- [What is expected] Once the line with "simp only [List.length_cons] at h" is found in the entries below, repeat it and each following line exactly, up to and including the line with "by_cases hq : q = BitVec.ofNat 4 i". Add no other lines.

- [Data to examine]
——————————

-- ==== Sys2Proof/Laws/Ops.lean ====
section
/-! SUPPORT. What each shared operation can do, said once: registers, the stack, the range check, the key test, result and flag, the
sound edges. -/

namespace Sys2Proof.Machine

variable (s : State)

/-! ## Registers -/

/-- A register read after a write (R10). -/
@[simp] theorem State.reg_setReg (r q : Reg) (v : Byte) : (s.setReg r v).reg q = if q = r then v else s.reg q := by
  simp only [State.reg, State.setReg]
  by_cases h : q = r
  · subst h
    simp
  · have hn : r.toNat ≠ q.toNat := fun e => h (BitVec.eq_of_toNat_eq e.symm)
    rw [if_neg h, Vector.getElem_set_ne (h := hn)]

/-- Only the registers are read for a register. -/
theorem State.reg_congr {s t : State} (h : t.x = s.x) (r : Reg) : t.reg r = s.reg r := by
  simp only [State.reg, h]

@[simp] theorem State.length_regs (n : Nat) : (s.regs n).length = n := by
  simp [State.regs]

@[simp] theorem State.getElem_regs (n i : Nat) (h : i < (s.regs n).length) : (s.regs n)[i] = s.reg (BitVec.ofNat 4 i) := by
  simp [State.regs]

@[simp] theorem State.length_readBytes (a n : Nat) : (s.readBytes a n).length = n := by
  simp [State.readBytes]

@[simp] theorem State.getElem_readBytes (a n i : Nat) (h : i < (s.readBytes a n).length) :
    (s.readBytes a n)[i] = s.readByte (a + i) := by
  simp [State.readBytes]

/-- Loading bytes into the registers from number `i` up: those registers hold the bytes, the others what they held (R158). -/
theorem State.reg_setRegs (i : Nat) (bs : List Byte) (q : Reg) (h : i + bs.length ≤ 16) :
    (s.setRegs i bs).reg q = if i ≤ q.toNat then bs[q.toNat - i]?.getD (s.reg q) else s.reg q := by
  induction bs generalizing s i with
  | nil => simp [State.setRegs]
  | cons b bs ih =>
    simp only [List.length_cons] at h
    show ((s.setReg (BitVec.ofNat 4 i) b).setRegs (i + 1) bs).reg q = _
    rw [ih (s.setReg (BitVec.ofNat 4 i) b) (i + 1) (by omega), State.reg_setReg]
    have hi : (BitVec.ofNat 4 i).toNat = i := by
      rw [BitVec.toNat_ofNat]
      omega
    by_cases hq : q = BitVec.ofNat 4 i
    · subst hq
      simp [hi]
    · have hne : q.toNat ≠ i := fun e => hq (BitVec.eq_of_toNat_eq (by omega))
      by_cases hle : i ≤ q.toNat
      · rw [if_pos (by omega), if_pos hle, if_neg hq, show q.toNat - i = (q.toNat - (i + 1)) + 1 by omega,
          List.getElem?_cons_succ]
      · rw [if_neg (by omega), if_neg hle, if_neg hq]

/-! ## Key latch -/

@[simp] theorem State.keyDown_setKey (k j : Key) (p : Bool) : (s.setKey k p).keyDown j = if j = k then p else s.keyDown j := by
  simp only [State.keyDown, State.setKey]
  by_cases h : j = k
  · subst h
    simp
  · have hn : k.toNat ≠ j.toNat := fun e => h (BitVec.eq_of_toNat_eq e.symm)
    rw [if_neg h, Vector.getElem_set_ne (h := hn)]

/-! ## Result and flag -/

/-- What an arithmetic instruction with a flag leaves (R111). -/
theorem State.setResult_spec (x : Reg) (v : Byte) (f : Bool) : ResultAndFlag s (s.setResult x v f) x v (f = true) := by
  refine ⟨fun r => ?_, State.setResult_only_x s x v f⟩
  unfold State.setResult
  cases hv : s.cfg.vfOrder with
  | flagLast =>
    by_cases h15 : r = 15#4 <;> simp [h15, flagByte]
  | resultLast =>
    by_cases hx : r = x
    · subst hx
      by_cases h15 : r = 15#4 <;> simp [h15]
    · by_cases h15 : r = 15#4
      · subst h15
        simp [hx, Ne.symm hx, flagByte]
      · simp [hx, h15]

/-! ## The stack -/

/-- Push: with room the entry goes on top, else nothing (R102). -/
theorem State.push_spec (a : Word) :
    (s.sp.val = 16 ∧ s.push a = none) ∨
    (∃ h : s.sp.val < 16, s.push a = some { s with stk := s.stk.set s.sp.val a, sp := ⟨s.sp.val + 1, by omega⟩ }) := by
  have := s.sp.isLt
  by_cases h : s.sp.val < 16
  · exact .inr ⟨h, by simp [State.push, h]⟩
  · exact .inl ⟨by omega, by simp [State.push, h]⟩

/-- Pop: with an entry the top one is given and the count goes down, else nothing (R103). -/
theorem State.pop_spec :
    (s.sp.val = 0 ∧ s.pop = none) ∨
    (∃ h : 0 < s.sp.val, s.pop = some (s.stk[s.sp.val - 1], { s with sp := ⟨s.sp.val - 1, by omega⟩ })) := by
  by_cases h : 0 < s.sp.val
  · exact .inr ⟨h, by simp [State.pop, h]⟩
  · exact .inl ⟨by omega, by simp [State.pop, h]⟩

/-! ## Faults and checks -/

/-- Taking a fault answers a next state that differs in `status` alone (R172). -/
theorem State.raise_eq (h : Halt) : s.raise h = .next { s with status := .halted h } := rfl

/-- The range check: the fault above 4095, else the instruction goes on (R57). -/
theorem State.checkLast_of_le {last : Nat} (go : Result) (h : last ≤ 4095) : s.checkLast last go = go :=
  if_neg (by simp only [memSize]; omega)

theorem State.checkLast_of_gt {last : Nat} (go : Result) (h : 4095 < last) :
    s.checkLast last go = .next { s with status := .halted (.addressOutOfRange last) } :=
  if_pos (by simp only [memSize]; omega)

/-- The key test: the fault above 15, else a skip by the latch (R140 to R142). -/
theorem State.keyTest_spec (k : Byte) (want : Bool) :
    (15 < k.toNat ∧ s.keyTest k want = .next { s with status := .halted (.keyIndexOutOfRange k) }) ∨
    (k.toNat ≤ 15 ∧ s.keyTest k want = .next (s.skipIf (s.keyDown (k.setWidth 4) == want))) := by
  unfold State.keyTest
  by_cases h : 15 < k.toNat
  · exact .inl ⟨h, if_pos h⟩
  · exact .inr ⟨by omega, if_neg h⟩

/-- A two-byte read inside the address space gives the big-endian word (R10, R54). -/
theorem State.memRead2_of_lt {a : Nat} (h : a ≤ 4094) : s.memRead2 a = .ok (s.wordAt a) := by
  have h1 : ¬memSize ≤ a := by simp only [memSize]; omega
  have h2 : ¬memSize ≤ a + 1 := by simp only [memSize]; omega
  simp [State.memRead2, State.memRead1, h1, h2, State.wordAt]

/-- A two-byte read at 4095 faults at 4096 (R92). -/
theorem State.memRead2_last : s.memRead2 4095 = .error (.addressOutOfRange 4096) := by
  simp [State.memRead2, State.memRead1, memSize]

/-- A two-byte read above the address space faults at its first byte (R10). -/
theorem State.memRead2_of_gt {a : Nat} (h : 4095 < a) : s.memRead2 a = .error (.addressOutOfRange a) := by
  have h1 : memSize ≤ a := by simp only [memSize]; omega
  simp [State.memRead2, State.memRead1, h1]

/-! ## The sound edges -/

theorem soundLevelFrom_append (level : Bool) (a b : List Output) :
    soundLevelFrom level (a ++ b) = (soundLevelFrom level a).bind (fun l => soundLevelFrom l b) := by
  induction a generalizing level with
  | nil => rfl
  | cons e a ih => cases e <;> cases level <;> simp [soundLevelFrom, ih]

/-- The edges of one change of the timer lead from the old level to the new (R182). -/
theorem soundLevelFrom_edges (old new : Byte) : soundLevelFrom (old != 0) (soundEdges old new) = some (new != 0) := by
  unfold soundEdges
  by_cases ho : old = 0#8 <;> by_cases hn : new = 0#8 <;>
    simp [ho, hn, soundLevelFrom, bne_iff_ne.2]

/-- A write of the sound timer keeps the trace alternating and in step with the timer (R182). -/
theorem State.setSt_sound (v : Byte) (h : s.SoundInv) : (s.setSt v).SoundInv := by
  have h' : soundLevelFrom false s.out = some (s.st != 0) := h
  show soundLevelFrom false (s.out ++ soundEdges s.st v) = some (v != 0)
  rw [soundLevelFrom_append, h']
  exact soundLevelFrom_edges s.st v

end Sys2Proof.Machine
end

——————————

- [Response to the task]
    simp only [List.length_cons] at h
    show ((s.setReg (BitVec.ofNat 4 i) b).setRegs (i + 1) bs).reg q = _
    rw [ih (s.setReg (BitVec.ofNat 4 i) b) (i + 1) (by omega), State.reg_setReg]
    have hi : (BitVec.ofNat 4 i).toNat = i := by
      rw [BitVec.toNat_ofNat]
      omega
    by_cases hq : q = BitVec.ofNat 4 i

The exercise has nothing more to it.